Sunday, June 11, 2017

PARALLEL UNIVERSES.


I used to have this friend. He was doing fine by himself, had a decent career and a decent style. Sometimes at night, when he was slightly drunk or felt like talking to someone who wasn’t really a friend, he talked to me. Sometimes in that sometimes, he dropped me a link to quite excellent music. I always ended up adding that to my favorite playlist which was mostly and already made of his.

Things never changed. Always this same excitement and this need of trying. Trying to have the conversation going, trying to outsmart, stretch the nighttime longer before sunrise, or simply to stay awake. He amused me. All of the experience, the common and contrast, the sense of humor and the critics. I was attracted to this intelligence without knowing. Part of the way, I fell for him though the distance between us was a three-hour flight.

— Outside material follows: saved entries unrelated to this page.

-- ==== Sys2Proof/Machine/Histogram.lean ====
section
/-! DEFINITION. The frequency histogram accumulator (spec/41_frequency_analyzer.md): S_E_COUNT and S_E_REWIND. -/

namespace Sys2Proof.Machine

/-- R134: what S_E_COUNT does with the answer of its InRead. -/
def countStep (r : InAnswer) (b : Block) : Micro :=
  match r with
  | .err => .error (.raise .ioError .analysis)
  | .eof => .ok (goto Code.sERewind b)
  | .byte x => (histInc x b).map (goto Code.sECount)

/-- R134. -/
def execSECount (s : State) : Host.Outcome State Fault Refusal :=
  finish s (inRead s.host).2 (countStep (inRead s.host).1 s.blk)

/-- R135: what S_E_REWIND does with the answer of its InRewind. -/
def rewindStep (r : PortAnswer) (b : Block) : Micro :=
  match r with
  | .err => .error (.raise .ioError .analysis)
  | .ok => .ok (goto Code.sTInit b)

/-- R135. -/
def execSERewind (s : State) : Host.Outcome State Fault Refusal :=
  finish s (inRewind s.host).2 (rewindStep (inRewind s.host).1 s.blk)

end Sys2Proof.Machine
end

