/-- R250: S_E_HDR writes header byte HDR_IDX; after the last one it completes on the empty path, else goes to
S_E_READ. -/
def Obligations.HeaderWriteResult : Prop :=
  ∀ s : State, s.host.ansErr = false → s.blk.hdrIdx.toNat < 1024 →
    exec .sEHdr s = .next { s with
      blk :=
        if s.blk.hdrIdx.toNat = 1023 then
          if s.blk.distinct = 0 then
            { s.blk with outSize := s.blk.outSize + 1, hdrIdx := 1024, state := 0x00#5, busy := false, done := true }
          else { s.blk with outSize := s.blk.outSize + 1, hdrIdx := 1024, state := 0x07#5 }
        else { s.blk with outSize := s.blk.outSize + 1, hdrIdx := s.blk.hdrIdx + 1, state := 0x06#5 }
      host := { s.host with
        outData := s.host.outData ++ [hdrByte s.cfg.hdrByteOrder s.blk s.blk.hdrIdx]
        obs := .outWrite (hdrByte s.cfg.hdrByteOrder s.blk s.blk.hdrIdx) .ok :: s.host.obs } }

/-- R251, R306: S_E_READ takes the next input byte when it was counted, goes to S_E_FLUSH at the end, and raises
StreamMismatch in its three cases. -/
def Obligations.EmitReadResult : Prop :=
  ∀ (x : Byte) (s : State), s.host.ansErr = false →
    (s.host.inData[s.host.icur]? = some x →
      exec .sERead s = .next { s with
        blk :=
          if s.blk.emitCnt = s.blk.inSize ∨ codeLenAt s.blk x = 0 then errorEntry .streamMismatch .bitEncode s.blk
          else { s.blk with emitCnt := s.blk.emitCnt + 1, sym := x, bitIdx := 0, state := 0x08#5 }
        host := { s.host with icur := s.host.icur + 1, obs := .inRead (.byte x) :: s.host.obs } }) ∧
    (s.host.icur = s.host.inData.length →
      exec .sERead s = .next { s with
        blk :=
          if s.blk.emitCnt = s.blk.inSize then { s.blk with state := 0x0A#5 }
          else errorEntry .streamMismatch .bitEncode s.blk
        host := { s.host with obs := .inRead .eof :: s.host.obs } })

/-- R201, R252: S_E_BIT puts bit BIT_IDX of the codeword of SYM at bit 7 - BW_CNT of the writer, and goes on to the
write of a full byte, the next input byte, or the next bit. -/
def Obligations.EmitBitResult : Prop :=
  ∀ s : State, s.blk.bwCnt.toNat < 8 → ∃ t : State, exec .sEBit s = .next t ∧
    t = { s with blk := { s.blk with
      bwBuf := t.blk.bwBuf, bwCnt := s.blk.bwCnt + 1, bitIdx := s.blk.bitIdx + 1, state := t.blk.state } } ∧
    (∀ i, t.blk.bwBuf.getLsbD i = (s.blk.bwBuf.getLsbD i ||
      (decide (i = 7 - s.blk.bwCnt.toNat) && (codeBitsAt s.blk s.blk.sym).getLsbD s.blk.bitIdx.toNat))) ∧
    t.blk.state = (if s.blk.bwCnt.toNat = 7 then 0x09#5
      else if s.blk.bitIdx + 1 = codeLenAt s.blk s.blk.sym then 0x07#5 else 0x08#5)

/-- R203, R253: S_E_WRITE writes the writer's byte, empties the writer and goes on with the codeword or the input. -/
def Obligations.EmitWriteResult : Prop :=
  ∀ s : State, s.host.ansErr = false →
    exec .sEWrite s = .next { s with
      blk := { s.blk with
        outSize := s.blk.outSize + 1, bwBuf := 0, bwCnt := 0,
        state := if s.blk.bitIdx < codeLenAt s.blk s.blk.sym then 0x08#5 else 0x07#5 }
      host := { s.host with
        outData := s.host.outData ++ [s.blk.bwBuf], obs := .outWrite s.blk.bwBuf .ok :: s.host.obs } }

/-- R204, R254, R281: S_E_FLUSH writes a partial byte, if there is one, and completes. -/
def Obligations.FlushResult : Prop :=
  ∀ s : State,
    (s.blk.bwCnt = 0 →
      exec .sEFlush s = .next { s with blk := { s.blk with state := 0x00#5, busy := false, done := true } }) ∧
    (s.blk.bwCnt ≠ 0 → s.host.ansErr = false →
      exec .sEFlush s = .next { s with
        blk := { s.blk with
          outSize := s.blk.outSize + 1, bwBuf := 0, bwCnt := 0, state := 0x00#5, busy := false, done := true }
        host := { s.host with
          outData := s.host.outData ++ [s.blk.bwBuf], obs := .outWrite s.blk.bwBuf .ok :: s.host.obs } })

/-- R260: S_D_HDR writes one byte lane of one count; an input that ends inside the header is a FormatError. -/
def Obligations.HeaderReadResult : Prop :=
  ∀ (x : Byte) (s : State), s.host.ansErr = false →
    (s.host.inData[s.host.icur]? = some x → s.blk.hdrIdx.toNat < 1024 → ∃ t : State, exec .sDHdr s = .next t ∧
      t = { s with
        blk := { s.blk with
          hist := t.blk.hist, inSize := s.blk.inSize + 1, hdrIdx := s.blk.hdrIdx + 1,
          state := if s.blk.hdrIdx.toNat = 1023 then 0x03#5 else 0x0B#5 }
        host := { s.host with icur := s.host.icur + 1, obs := .inRead (.byte x) :: s.host.obs } } ∧
      hdrByte s.cfg.hdrByteOrder t.blk s.blk.hdrIdx = x ∧
      (∀ k : BitVec 11, k.toNat < 1024 → k ≠ s.blk.hdrIdx →
        hdrByte s.cfg.hdrByteOrder t.blk k = hdrByte s.cfg.hdrByteOrder s.blk k)) ∧
    (s.host.icur = s.host.inData.length →
      exec .sDHdr s = .next { s with
        blk := errorEntry .formatError .header s.blk
        host := { s.host with obs := .inRead .eof :: s.host.obs } })

/-- R210, R211, R261: S_D_BIT takes one bit, from a byte it reads only when it holds none, and moves to the left child
on 0 and the right child on 1. -/
def Obligations.DecodeBitResult : Prop :=
  ∀ (buf : Byte) (cnt : BitVec 4) (size : Size) (h : HostSide) (n m : Node) (c : Handle) (s : State),
    (s.blk.brCnt ≠ 0 ∧ buf = s.blk.brBuf ∧ cnt = s.blk.brCnt ∧ size = s.blk.inSize ∧ h = s.host) ∨
    (s.blk.brCnt = 0 ∧ s.host.ansErr = false ∧ s.host.inData[s.host.icur]? = some buf ∧ cnt = 8 ∧
      size = s.blk.inSize + 1 ∧
      h = { s.host with icur := s.host.icur + 1, obs := .inRead (.byte buf) :: s.host.obs }) →
    nodeAt s.blk s.blk.cur = .ok n →
    ((buf.getLsbD 7 = false ∧ n.lv = true ∧ c = n.l) ∨ (buf.getLsbD 7 = true ∧ n.rv = true ∧ c = n.r)) →
    nodeAt s.blk c = .ok m →
    exec .sDBit s = .next { s with
      blk := { s.blk with
        brBuf := buf <<< 1, brCnt := cnt - 1, inSize := size, cur := c,
        state := if m.lv = false ∧ m.rv = false then 0x0D#5 else 0x0C#5 }
      host := h }

/-- R261, R303, R311: S_D_BIT at the end of the input, or at a bit with no child to go to, is a FormatError: the byte
read stays consumed and no register but the error fields changes. -/
def Obligations.DecodeBitErrors : Prop :=
  ∀ (buf : Byte) (h : HostSide) (n : Node) (s : State),
    (s.blk.brCnt = 0 → s.host.ansErr = false → s.host.icur = s.host.inData.length →
      exec .sDBit s = .next { s with
        blk := errorEntry .formatError .bitDecode s.blk
        host := { s.host with obs := .inRead .eof :: s.host.obs } }) ∧
    ((s.blk.brCnt ≠ 0 ∧ buf = s.blk.brBuf ∧ h = s.host) ∨
      (s.blk.brCnt = 0 ∧ s.host.ansErr = false ∧ s.host.inData[s.host.icur]? = some buf ∧
        h = { s.host with icur := s.host.icur + 1, obs := .inRead (.byte buf) :: s.host.obs }) →
      nodeAt s.blk s.blk.cur = .ok n →
      (buf.getLsbD 7 = false ∧ n.lv = false) ∨ (buf.getLsbD 7 = true ∧ n.rv = false) →
      exec .sDBit s = .next { s with blk := errorEntry .formatError .bitDecode s.blk, host := h })

/-- R262, R281: S_D_EMIT writes the leaf's symbol, goes back to the root, and completes exactly when DEC_CNT reaches
TOTAL. -/
def Obligations.DecodeEmitResult : Prop :=
  ∀ (n : Node) (s : State), nodeAt s.blk s.blk.cur = .ok n → s.host.ansErr = false →
    exec .sDEmit s = .next { s with
      blk :=
        if s.blk.decCnt + 1 = s.blk.total then
          { s.blk with
            outSize := s.blk.outSize + 1, decCnt := s.blk.decCnt + 1, cur := s.blk.root, state := 0x00#5,
            busy := false, done := true }
        else { s.blk with
            outSize := s.blk.outSize + 1, decCnt := s.blk.decCnt + 1, cur := s.blk.root, state := 0x0C#5 }
      host := { s.host with outData := s.host.outData ++ [n.sym], obs := .outWrite n.sym .ok :: s.host.obs } }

But it was never about the silly kind of love between a man and a girl. I liked this person because he understood exactly who I was and constantly, I received a mutual, man-to-man respect. At 1 p.m. someone could find me laughing over the phone screen because my friend was desperately seeking for cigarettes while I calmly enjoyed the night with a bowl of rambutans, and we were talking about some designers we never understood. Sometimes, he surprised me by revealing his one-time friendship with Christophe Lemaire or his short relationship with one of the Chanel muses. It was the sophistication and exotic experience of his that gave me such an addictive satisfaction. I had thought parallel universes was a theory until I knew him.

The most satisfactory feeling of all was imagining he and I smoking at a windy balcony as the night went by, talking about how I wanted to make my clothes and how much he enjoyed his perfume-making workshop.

We haven’t spoken for half a year, I guess. I stopped everything we had by a spur of words and have never regret it. At that moment, I needed my own time to lick my wound and anything reminded me of what I had missed needed to disappear. I probably faced the situation like a child. It probably cost me a friend. But I hope along the way, maybe on a day, I’ll see him again. Perhaps when I finally have what I want and my career finally goes in line, the past tension will be gone. Or I’ll grow up a little.

Earnest Hemingway said: “Write the truest sentence that you can.” This is what happens when a person is being honest. Words won’t stop flowing. I’ve felt distant from myself for a while and my favorite playlist hasn’t been updated for a much longer while. Tonight, I suddenly see what’s new and what’s gone. There are things I should let go and there are also things I should admit wanting to have them back. I miss having a friend who doesn’t see me either young or old. I miss having a conversation with absolutely no boundaries. All those possibilities are one decision away from me and the best thing about them is the fact that I always feel right thinking about it.

If the god of all universes decide to prove his sense of humor, even parallel universes would have to cross each other one day.